Will I fail to understand a story about a teenager  even though I was one once?

Did I lose the ability to recognise a stage of life I’ve left behind?


Everyone has the right to read the books they enjoy. If adults would prefer not to read books about teenagers, power to them. There are piles of brilliant books out there that are written for adults, waiting to be discovered. But to suggest that adults should no longer connect with stories written by, or about young people  can’t read them, as if doing so would trigger an allergic reaction is to dismiss the experience of young people. To cut them off. To suggest that adults must justify reading these books, that they must be embarrassed by it, is to suggest that there is something fundamentally embarrassing about being a teenager. (Which sometimes there is, as all teenagers know  but trust me, the possibility that you might do or say embarrassing things doesn’t go away when you turn twenty.)

We are a society obsessed with retaining and reclaiming our youth the dying of our grey hairs, the editing of our bodies, the petrification of our faces but when it comes to books, that veneration disappears in a puff of smoke. It is one of many contradictions at the heart of modern life. We praise the idea of youth, but invalidate the internal experience of it. Try to look like a young adult, yes, but for God’s sake don’t listen to one. 
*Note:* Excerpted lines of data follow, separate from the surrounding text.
-- ==== Sys2Proof/Machine/Operands.lean ====
section
/-! DEFINITION. What the part reads out of bytes: order slots (12.3), subjects (R30), page images and their constraints
(R53, 12.7), the fields a patch names (R56). -/
namespace Sys2Proof.Machine

/-! ## Order slots -/

/-- 12.3: the order a slot's request bytes carry; flag bits beyond the named ones are ignored (R174). -/
def orderOfSlot (bs : List Byte) (slot : Nat) (takeIndex : Word) : Order where
  slot := slot
  takeIndex := takeIndex
  stamp := BitVec.ofNat 16 (fieldAt bs 0 2)
  kind := BitVec.ofNat 8 (fieldAt bs 2 1)
  strict := (fieldAt bs 3 1).testBit 0
  chained := (fieldAt bs 3 1).testBit 1
  stationPresent := (fieldAt bs 3 1).testBit 2
  subject := BitVec.ofNat 8 (fieldAt bs 4 1)
  operandA := BitVec.ofNat 32 (fieldAt bs 8 4)
  operandB := BitVec.ofNat 32 (fieldAt bs 12 4)
  station := BitVec.ofNat 32 (fieldAt bs 16 4)

/-- R28, R173: the check word agrees with the CRC-16 of the 20 request bytes. -/
def slotCheckGood (bs : List Byte) : Bool := (crc16 (bs.take 20)).toNat == fieldAt bs 20 2

/-- R174: only a state byte of 1 is POSTED. -/
def slotPosted (bs : List Byte) : Bool := fieldAt bs 22 1 == SlotState.posted.code

/-- R41: the slot was held by an earlier run. -/
def slotHeld (bs : List Byte) : Bool :=
  fieldAt bs 22 1 == SlotState.taken.code || fieldAt bs 22 1 == SlotState.staged.code

/-- R30: how many subjects a CLEAR_FAULT class has; an operand B outside 0..3 has none. -/
def clearFaultSubjects : Nat → Nat
  | 0 => 24
  | 1 => 4
  | 2 => 16
  | 3 => 3
  | _ => 0

/-- R30: the subject lies in the range of the kind. -/
def subjectOk (kind : OrderKind) (o : Order) : Bool :=
  match kind with
  | .setValue | .adjustValue | .swapValue | .readValue => decide (o.subject.toNat < 47)
  | .loadPage | .patchPage | .confirmPage => decide (o.subject.toNat < 4)
  | .setState => decide (o.subject.toNat < 6)
  | .setSide | .capture | .jog => decide (o.subject.toNat < 2)
  | .setZone => decide (o.subject.toNat < 24)
  | .setFeed => decide (o.subject.toNat < 4)
  | .clearFault => decide (o.subject.toNat < clearFaultSubjects o.operandB.toNat)
  | .clearSafe | .setChainage | .rearmBus | .mark | .flushRecords | .withdraw => true

/-- The setting an order's subject names. -/
def Order.settingId (o : Order) : SettingId := Fin.ofNat 47 o.subject.toNat

/-- The side an order's subject names. -/
def Order.side (o : Order) : Side := if o.subject = 0 then .left else .right

/-- The feed channel an order's subject names. -/
def Order.channel (o : Order) : Fin 4 := Fin.ofNat 4 o.subject.toNat

/-- The heating zone an order's subject names. -/
def Order.zone (o : Order) : Fin 24 := Fin.ofNat 24 o.subject.toNat

/-- The page an order's subject names. -/
def Order.page (o : Order) : PageKind := (PageKind.ofCode o.subject.toNat).getD .zoneMap

/-! ## Page images -/

/-- 12.7: the length of a page's image less its closing CRC. -/
def PageKind.bodyLength : PageKind → Nat
  | .zoneMap => 196
  | .headMap => 132
  | .filter => 192
  | .geometry => 4

/-- 12.7: the length of a page's image. -/
def PageKind.imageLength (k : PageKind) : Nat := k.bodyLength + 2

/-- A page of the store. -/
def Sps.page (p : Sps) : PageKind → Page
  | .zoneMap => p.zoneMap
  | .headMap => p.headMap
  | .filter => p.filter
  | .geometry => p.geometry

/-- The store with a page replaced. -/
def Sps.setPage (p : Sps) (k : PageKind) (page : Page) : Sps :=
  match k with
  | .zoneMap => { p with zoneMap := page }
  | .headMap => { p with headMap := page }
  | .filter => { p with filter := page }
  | .geometry => { p with geometry := page }

/-- R52: the CRC of a page, over its image form without the closing CRC. -/
def Page.crc (p : Page) : Half := crc16 p.bytes

/-- 12.7: the count of ZONE_MAP or HEAD_MAP. -/
def mapCount (bs : List Byte) : Nat := fieldAt bs 0 1

/-- 12.7: where item `i` of ZONE_MAP or HEAD_MAP starts. -/
def itemAt (i : Nat) : Nat := 4 + 8 * i

/-- 12.7: item `z` of ZONE_MAP. -/
def zoneItem (bs : List Byte) (z : Nat) : ZoneItem where
  sect := (Section.ofCode (fieldAt bs (itemAt z) 1)).getD .mainL
  rating := fieldAt bs (itemAt z + 4) 2
  temperatureInput := fieldAt bs (itemAt z + 1) 1
  currentInput := fieldAt bs (itemAt z + 2) 1
  contactorOutput := fieldAt bs (itemAt z + 3) 1

/-- The counted zones of ZONE_MAP, in map order. -/
def zoneItems (bs : List Byte) : List ZoneItem := (List.range (mapCount bs)).map (zoneItem bs)

/-- 12.7: item `h` of HEAD_MAP. -/
def headItem (bs : List Byte) (h : Nat) : HeadItem where
  junction := (JunctionId.ofCode (fieldAt bs (itemAt h) 1)).getD .left
  port := fieldAt bs (itemAt h + 1) 1
  kind := (HeadKind.ofCode (fieldAt bs (itemAt h + 2) 1)).getD .sonic
  side := sideOfCode (fieldAt bs (itemAt h + 3) 1)
  position := fieldAt bs (itemAt h + 4) 1

/-- The counted heads of HEAD_MAP, in map order. -/
def headItems (bs : List Byte) : List HeadItem := (List.range (mapCount bs)).map (headItem bs)

/-- 12.7: filter `n` of FILTER. -/
def filterItem (bs : List Byte) (n : Nat) : Filter where
  enabled := fieldAt bs (24 * n) 1 == 1
  identifier := BitVec.ofNat 32 (fieldAt bs (24 * n + 8) 4)
  mask := BitVec.ofNat 32 (fieldAt bs (24 * n + 12) 4)
  extended := fieldAt bs (24 * n + 1) 1 == 1
  length := if fieldAt bs (24 * n + 2) 1 = 255 then none else some (fieldAt bs (24 * n + 2) 1)
  dataMask := if fieldAt bs (24 * n + 4) 1 = 1 then some ((bs.drop (24 * n + 16)).take 8) else none
  purpose := fieldAt bs (24 * n + 3) 1

/-- The eight filters of FILTER. -/
def filterItems (bs : List Byte) : List Filter := (List.range 8).map (filterItem bs)

/-- 12.7: the bolt-on widths of GEOMETRY. -/
def boltWidths (bs : List Byte) : Nat × Nat := (fieldAt bs 0 2, fieldAt bs 2 2)

/-! ## The constraints of R53 -/

/-- R53: the field constraints of one zone item. -/
def zoneFieldsOk (bs : List Byte) (z : Nat) : Bool :=
  decide (fieldAt bs (itemAt z) 1 ≤ 5) && decide (fieldAt bs (itemAt z + 1) 1 ≤ 23) &&
  decide (fieldAt bs (itemAt z + 2) 1 ≤ 23) && decide (fieldAt bs (itemAt z + 3) 1 ≤ 23) &&
  decide (500 ≤ fieldAt bs (itemAt z + 4) 2) && decide (fieldAt bs (itemAt z + 4) 2 ≤ 6000)

/-- R53: ZONE_MAP: count 1..24, every counted item's fields, contactor outputs all distinct. -/
def zoneMapOk (bs : List Byte) : Bool :=
  decide (1 ≤ mapCount bs) && decide (mapCount bs ≤ 24) &&
  (List.range (mapCount bs)).all (zoneFieldsOk bs) &&
  decide ((zoneItems bs).map (·.contactorOutput)).Nodup

/-- R53: the field constraints of one head item. -/
def headFieldsOk (bs : List Byte) (h : Nat) : Bool :=
  decide (fieldAt bs (itemAt h) 1 ≤ 2) && decide (fieldAt bs (itemAt h + 1) 1 ≤ 6) &&
  decide (1 ≤ fieldAt bs (itemAt h + 2) 1) && decide (fieldAt bs (itemAt h + 2) 1 ≤ 4) &&
  decide (fieldAt bs (itemAt h + 3) 1 ≤ 2) && decide (fieldAt bs (itemAt h + 4) 1 ≤ 4)

/-- R53: SONIC and STROKE heads have side LEFT or RIGHT, SLOPE and SCANNER heads side NONE. -/
def headSideOk (h : HeadItem) : Bool :=
  match h.kind with
  | .sonic | .stroke => h.side.isSome
  | .slope | .scanner => h.side.isNone

/-- The counted heads of a kind and side. -/
def headsOf (hs : List HeadItem) (kind : HeadKind) (side : Option Side) : List HeadItem :=
  hs.filter fun h => decide (h.kind = kind ∧ h.side = side)

/-- R53: the page constraints of HEAD_MAP over its counted heads. -/
def headsOk (hs : List HeadItem) : Bool :=
  decide (hs.map fun h => (h.junction.code, h.port)).Nodup && hs.all headSideOk &&
  [some Side.left, some Side.right].all (fun side =>
    decide ((headsOf hs .sonic side).length ≤ 5) && decide ((headsOf hs .sonic side).map (·.position)).Nodup &&
    decide ((headsOf hs .stroke side).length ≤ 1)) &&
  decide ((headsOf hs .slope none).length ≤ 1) && decide ((headsOf hs .scanner none).length ≤ 1)

/-- R53: HEAD_MAP. -/
def headMapOk (bs : List Byte) : Bool :=
  decide (1 ≤ mapCount bs) && decide (mapCount bs ≤ 16) &&
  (List.range (mapCount bs)).all (headFieldsOk bs) && headsOk (headItems bs)

/-- R53: the length field of a filter: 0..8 or ANY. -/
def filterLengthOk (n : Nat) : Bool := decide (n ≤ 8) || n == 255

/-- R53: one filter's fields, and the page constraint on a standard identifier. -/
def filterFieldsOk (bs : List Byte) (n : Nat) : Bool :=
  decide (fieldAt bs (24 * n) 1 ≤ 1) && decide (fieldAt bs (24 * n + 1) 1 ≤ 1) &&
  filterLengthOk (fieldAt bs (24 * n + 2) 1) && decide (fieldAt bs (24 * n + 3) 1 ≤ 2) &&
  decide (fieldAt bs (24 * n + 4) 1 ≤ 1) &&
  decide (fieldAt bs (24 * n + 8) 4 < 2 ^ 29) && decide (fieldAt bs (24 * n + 12) 4 < 2 ^ 29) &&
  (fieldAt bs (24 * n + 1) 1 == 1 ||
    decide (fieldAt bs (24 * n + 8) 4 < 2 ^ 11) && decide (fieldAt bs (24 * n + 12) 4 < 2 ^ 11))

/-- R53: FILTER: all eight filters, enabled or not. -/
def filterPageOk (bs : List Byte) : Bool := (List.range 8).all (filterFieldsOk bs)

/-- R53: a bolt-on width: 0..3000 mm and a multiple of 250. -/
def boltOk (w : Nat) : Bool := decide (w ≤ 3000) && decide (w % 250 = 0)

/-- R53: a page meets its constraints. -/
def pageOk (k : PageKind) (bs : List Byte) : Bool :=
  match k with
  | .zoneMap => zoneMapOk bs
  | .headMap => headMapOk bs
  | .filter => filterPageOk bs
  | .geometry => boltOk (boltWidths bs).1 && boltOk (boltWidths bs).2

/-! ## Patches (R56) -/

/-- R56: a field a patch names: its offset in the page, its length in bytes, and its field constraint of R53. -/
structure PatchField where
  offset : Nat
  length : Nat
  ok     : Nat → Bool

/-- R56: item `i` and field `f` of a field index 16 × (i + 1) + f; absent below 16. -/
def patchItem (index : Nat) : Option (Nat × Nat) :=
  if index < 16 then none else some (index / 16 - 1, index % 16)

/-- R56: the fields of a ZONE_MAP item. -/
def zonePatch (z f : Nat) : Option PatchField :=
  if z < 24 then
    match f with
    | 0 => some ⟨itemAt z, 1, fun v => decide (v ≤ 5)⟩
    | 1 => some ⟨itemAt z + 4, 2, fun v => decide (500 ≤ v) && decide (v ≤ 6000)⟩
    | 2 => some ⟨itemAt z + 1, 1, fun v => decide (v ≤ 23)⟩
    | 3 => some ⟨itemAt z + 2, 1, fun v => decide (v ≤ 23)⟩
    | 4 => some ⟨itemAt z + 3, 1, fun v => decide (v ≤ 23)⟩
    | _ => none
  else none

/-- R56: the fields of a HEAD_MAP item. -/
def headPatch (h f : Nat) : Option PatchField :=
  if h < 16 then
    match f with
    | 0 => some ⟨itemAt h, 1, fun v => decide (v ≤ 2)⟩
    | 1 => some ⟨itemAt h + 1, 1, fun v => decide (v ≤ 6)⟩
    | 2 => some ⟨itemAt h + 2, 1, fun v => decide (1 ≤ v) && decide (v ≤ 4)⟩
    | 3 => some ⟨itemAt h + 3, 1, fun v => decide (v ≤ 2)⟩
    | 4 => some ⟨itemAt h + 4, 1, fun v => decide (v ≤ 4)⟩
    | _ => none
  else none

/-- R56: the fields of a filter; the two data mask fields accept every value. -/
def filterPatch (n f : Nat) : Option PatchField :=
  if n < 8 then
    match f with
    | 0 => some ⟨24 * n, 1, fun v => decide (v ≤ 1)⟩
    | 1 => some ⟨24 * n + 8, 4, fun v => decide (v < 2 ^ 29)⟩
    | 2 => some ⟨24 * n + 12, 4, fun v => decide (v < 2 ^ 29)⟩
    | 3 => some ⟨24 * n + 1, 1, fun v => decide (v ≤ 1)⟩
    | 4 => some ⟨24 * n + 2, 1, filterLengthOk⟩
    | 5 => some ⟨24 * n + 4, 1, fun v => decide (v ≤ 1)⟩
    | 6 => some ⟨24 * n + 16, 4, fun _ => true⟩
    | 7 => some ⟨24 * n + 20, 4, fun _ => true⟩
    | 8 => some ⟨24 * n + 3, 1, fun v => decide (v ≤ 2)⟩
    | _ => none
  else none

/-- R56: the field a page's field index names. -/
def patchField (k : PageKind) (index : Nat) : Option PatchField :=
  match k with
  | .zoneMap =>
    if index = 0 then some ⟨0, 1, fun v => decide (1 ≤ v) && decide (v ≤ 24)⟩
    else (patchItem index).bind fun p => zonePatch p.1 p.2
  | .headMap =>
    if index = 0 then some ⟨0, 1, fun v => decide (1 ≤ v) && decide (v ≤ 16)⟩
    else (patchItem index).bind fun p => headPatch p.1 p.2
  | .filter => (patchItem index).bind fun p => filterPatch p.1 p.2
  | .geometry =>
    match index with
    | 0 => some ⟨0, 2, boltOk⟩
    | 1 => some ⟨2, 2, boltOk⟩
    | _ => none

/-! ## Signed operands -/

/-- Operand A as the signed number it is (R23). -/
def Order.a (o : Order) : Int := o.operandA.toInt

/-- Operand B as the unsigned number it is (R23). -/
def Order.b (o : Order) : Nat := o.operandB.toNat

end Sys2Proof.Machine
end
Some adults are still listening.

The world can be a dark and daunting place. Now more than ever, it’s tough to get up and turn on the news in the morning, knowing you’ll be hit with a barrage of horror and not much light at the end of the tunnel. And now, after you’ve tried to process all the darkness, you’re more than likely to see an article informing you that, in the midst of all this, you shouldn’t be reading the books you love. These are the books that help you block out all that horror and despair, that help you to make sense of it. These are the books that you read late into the night, the ones you can’t stop reading until the very last page is turned. These are the books that make you love reading. 

Is that justification enough?


  1. I totally agree with you. C. S. Lewis said some very perceptive things about so-called 'children's books', for example: "I am almost inclined to set it up as a canon that a children’s story which is enjoyed only by children is a bad children’s story. The good ones last."

  2. This is definitely one of your best posts, Samantha. I totally agree with you. Reading should never be forbidden.

  3. Exactly ... I respect you immensely
    Thank yoy

  4. I read whatever the hell I want!! I read what moves me, what makes me laugh, what fascinates me, what scares me, and what thrills me. Most importantly, I read what helps me to relax and forget about all the stresses in life :).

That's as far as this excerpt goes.